Version 1.0 - June 14, 2014 The BC Data Security Policy defines 3 categories of data -- Public, Internal Use Only, and Confidential.
The Data Security Committee, General Counsel, and the university’s FERPA officer have informally agreed that an additional, 4th category of data will be added to the Data Security Policy that is even more sensitive than “Confidential.” Data that falls in this additional category will not be allowed to be stored off-campus except with written permission (see below). Google Drive is off-campus, and thus data that falls in this category must not be stored on Google Drive. This additional category has not been named yet. Until a formal policy revision is made and approved, you should use the following as a guideline:
- New Category. Due to legal restrictions or security concerns, some legally protected and highly sensitive information must not be stored on Google Apps or other “cloud-based” systems without permission of the responsible Vice President or the Provost’s Office. This information, much of which was formerly classified as “Confidential,” includes:
- Social Security Numbers
- Financial or credit account numbers
- Personal financial information (e.g. financial aid data)

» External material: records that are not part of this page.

-- ==== Sys2Proof/Tests/Slice0.lean ====
section
/-! SUPPORT. Small tests of the model, each on one instruction or one step, and for every statement with hypotheses a state and operands that meet them. -/

namespace Sys2Proof.Machine.Slice0

open Sys2Proof Sys2Proof.Machine

-- One theorem after another: each evaluation of its own would take a thread with a large stack.
set_option Elab.async false

/-! ### Helpers -/

/-- What a part of an instruction gives, if it ends well. -/
def valueOf {α : Type} (m : M α) (s : State) : Option α := match m s with | .ok a _ => some a | .error _ _ => none

/-- The state in which it ends. -/
def after {α : Type} (m : M α) (s : State) : State := match m s with | .ok _ t => t | .error _ t => t

/-- The event that ends it. -/
def excOf {α : Type} (m : M α) (s : State) : Option Exc := match m s with | .ok _ _ => none | .error x _ => some x

/-- It ends well. -/
def ends {α : Type} (m : M α) (s : State) : Bool := match m s with | .ok _ _ => true | .error _ _ => false

theorem ok_of_value {α : Type} {m : M α} {s : State} {a : α} (h : valueOf m s = some a) : m s = .ok a (after m s) := by
  unfold valueOf at h
  unfold after
  split at h
  · cases h; simp_all
  · cases h

theorem ok_of_ends {m : M Unit} {s : State} (h : ends m s = true) : m s = .ok () (after m s) := by
  unfold ends at h
  unfold after
  split at h
  · simp_all
  · cases h

theorem exists_of_ends {α : Type} {m : M α} {s : State} (h : ends m s = true) : ∃ a, m s = .ok a (after m s) := by
  unfold ends after at *
  cases hm : m s with
  | ok a t => exact ⟨a, rfl⟩
  | error x t => rw [hm] at h; cases h

theorem error_of_exc {α : Type} {m : M α} {s : State} {x : Exc} (h : excOf m s = some x) : m s = .error x (after m s) := by
  unfold excOf at h
  unfold after
  split at h
  · cases h
  · cases h; simp_all

/-- Something of the next state. -/
def nextOf {α : Type} (o : Host.Outcome State Fault Refusal) (f : State → α) : Option α :=
  match o with
  | .next t => some (f t)
  | .fault _ => none
  | .refused _ => none

/-- The nonzero ones among bytes from an address on. -/
def cells (a : Nat) (bs : List Nat) : List Host.Cell :=
  (bs.mapIdx fun k b => ((a + k, BitVec.ofNat 8 b) : Host.Cell)).filter fun c => c.2 != 0

/-- A real-mode state: the segments at 1000h, 2000h, 3000h and 4000h, SP = 100h, and some register values. -/
def real16 : State :=
  { State.reset with
    gpr := { eax := 0x00010064, ecx := 3, edx := 0, ebx := 7, esp := 0x100, ebp := 0x80, esi := 0x10, edi := 0x20 }
    pc := 0
    segs := { cs := .real 0x400 0, ds := .real 0x100 0, ss := .real 0x200 0, es := .real 0x300 0, fs := .real 0 0,
              gs := .real 0 0 }
    cur := { Latch.idle with npc := 3 } }

/-- The same with other registers. -/
def real16With (ax dx bx cx : Nat) : State :=
  { real16 with gpr := { real16.gpr with eax := BitVec.ofNat 32 ax, edx := BitVec.ofNat 32 dx,
                                         ebx := BitVec.ofNat 32 bx, ecx := BitVec.ofNat 32 cx } }

/-- A GDT: 8 code, 10h data, 18h data that is not present, 20h an LDT, 28h an available TSS, 30h conforming code,
38h code of level 3. -/
def gdtBytes : List Nat :=
  [0, 0, 0, 0, 0, 0, 0, 0, 0xFF, 0xFF, 0, 0, 0, 0x9B, 0xCF, 0, 0xFF, 0xFF, 0, 0, 0, 0x93, 0xCF, 0,
   0xFF, 0xFF, 0, 0, 0, 0x13, 0xCF, 0, 0x27, 0, 0, 0x50, 0, 0x82, 0, 0, 0x67, 0, 0, 0x40, 0, 0x89, 0, 0]
  ++ [0xFF, 0xFF, 0, 0, 0, 0x9F, 0xCF, 0, 0xFF, 0xFF, 0, 0, 0, 0xFB, 0xCF, 0]

/-- A flat 32-bit segment. -/
def flatSeg (code : Bool) (sel : Word16) (dpl : BitVec 2) : SegCache :=
  { sel := sel, base := 0, limit := 0xFFFFFFFF, valid := true, readable := true, writable := !code, executable := code,
    expandDown := false, conforming := false, big := true, dpl := dpl }

/-- A protected-mode state at level 0 with that GDT at 1000h, an IDT with one interrupt gate at 2000h, a TSS in ROM at
3000h, and a TSS at 4000h whose task runs in V86 mode. -/
def prot32 : State :=
  { real16 with
    cr0 := { real16.cr0 with pe := true }
    gdtr := { base := 0x1000, limit := 0x3F }
    idtr := { base := 0x2000, limit := 7 }
    tr := { sel := 0x28, base := 0x3000, limit := 0x67, valid := true, is386 := true }
    memMap := [{ base := 0x3000, size := 0x100, kind := .rom }]
    mem := cells 0x1000 gdtBytes ++ cells 0x2000 [0x00, 0x01, 8, 0, 0, 0x8E, 0, 0] ++ [(0x4026, 2)]
    gpr := { real16.gpr with esp := 0x8000 }
    segs := { cs := flatSeg true 8 0, ss := flatSeg false 0x10 0, ds := flatSeg false 0x10 0, es := flatSeg false 0x10 0,
              fs := flatSeg false 0x10 0, gs := flatSeg false 0x10 0 } }

/-- The same at level 3. -/
def user32 : State := { prot32 with cpl := 3 }

/-- GDT entries that follow those of `gdtBytes`: 40h data of level 3, 48h an 80386 call gate with one parameter and 50h an
80286 call gate without any, both of level 3 and to 8:100h. -/
def ringBytes : List Nat :=
  [0xFF, 0xFF, 0, 0, 0, 0xF3, 0xCF, 0, 0, 1, 8, 0, 1, 0xEC, 0, 0, 0, 1, 8, 0, 0, 0xE4, 0, 0]

/-- A protected-mode state at level 3 with a longer GDT, an 80386 interrupt gate of level 3 and an 80286 trap gate in its
IDT, and a TSS at 5000h whose stack for level 0 is 10h:7000h. -/
def ring3 : State :=
  { prot32 with
    cpl := 3
    gdtr := { base := 0x1000, limit := 0x57 }
    idtr := { base := 0x2000, limit := 0xF }
    tr := { sel := 0x28, base := 0x5000, limit := 0x67, valid := true, is386 := true }
    memMap := []
    mem := cells 0x1000 (gdtBytes ++ ringBytes) ++ cells 0x2000 [0, 1, 8, 0, 0, 0xEE, 0, 0, 0, 1, 8, 0, 0, 0x87, 0, 0]
             ++ cells 0x5004 [0, 0x70, 0, 0, 0x10, 0]
    segs := { cs := flatSeg true 0x3B 3, ss := flatSeg false 0x43 3, ds := flatSeg false 0x43 3, es := flatSeg false 0 3,
              fs := flatSeg false 0x43 3, gs := flatSeg false 0x43 3 } }
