-- ==== Sys2Proof/Machine/Step.lean ====
section
/-! DEFINITION. One step of the core (30_encoding.md R73), and the placing of the next instruction. -/

namespace Sys2Proof.Machine

/-- `Step()` (30_encoding.md R73): fetch and decode, then the meaning; the first fault met ends it. -/
def step (s : State) : Host.Outcome State Fault Refusal :=
  match s.fetchInstr with
  | .ok (i, s') => exec i s'
  | .error f => raise f

/-- `s` with the instruction whose bits are `w` (first byte least significant, cut to `nbits` bits, zero above, three
bytes in all) stored where `step` fetches next. -/
def State.withFetchWord (s : State) (nbits w : Nat) : State :=
  s.placeBytes s.pc [byteOf (w % 2 ^ nbits) 0, byteOf (w % 2 ^ nbits) 1, byteOf (w % 2 ^ nbits) 2]

end Sys2Proof.Machine
end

- Account log-in credentials
- Driver's license number or state-issued identification number
- Health and medical records, including HIPAA-protected information
- Export-controlled information
- Human-subject research information
- Other sensitive information that the information sponsor or responsible Vice President has determined must remain on a secure BC server.
- Public and Internal Use Only. Acceptable to store on BC Google Drive
- Confidential. FERPA data (i.e. student records) is generally defined as Confidential, and can be stored on BC Google Drive, except as noted above. Other Confidential data, except as noted above, can also be stored on BC Google Drive.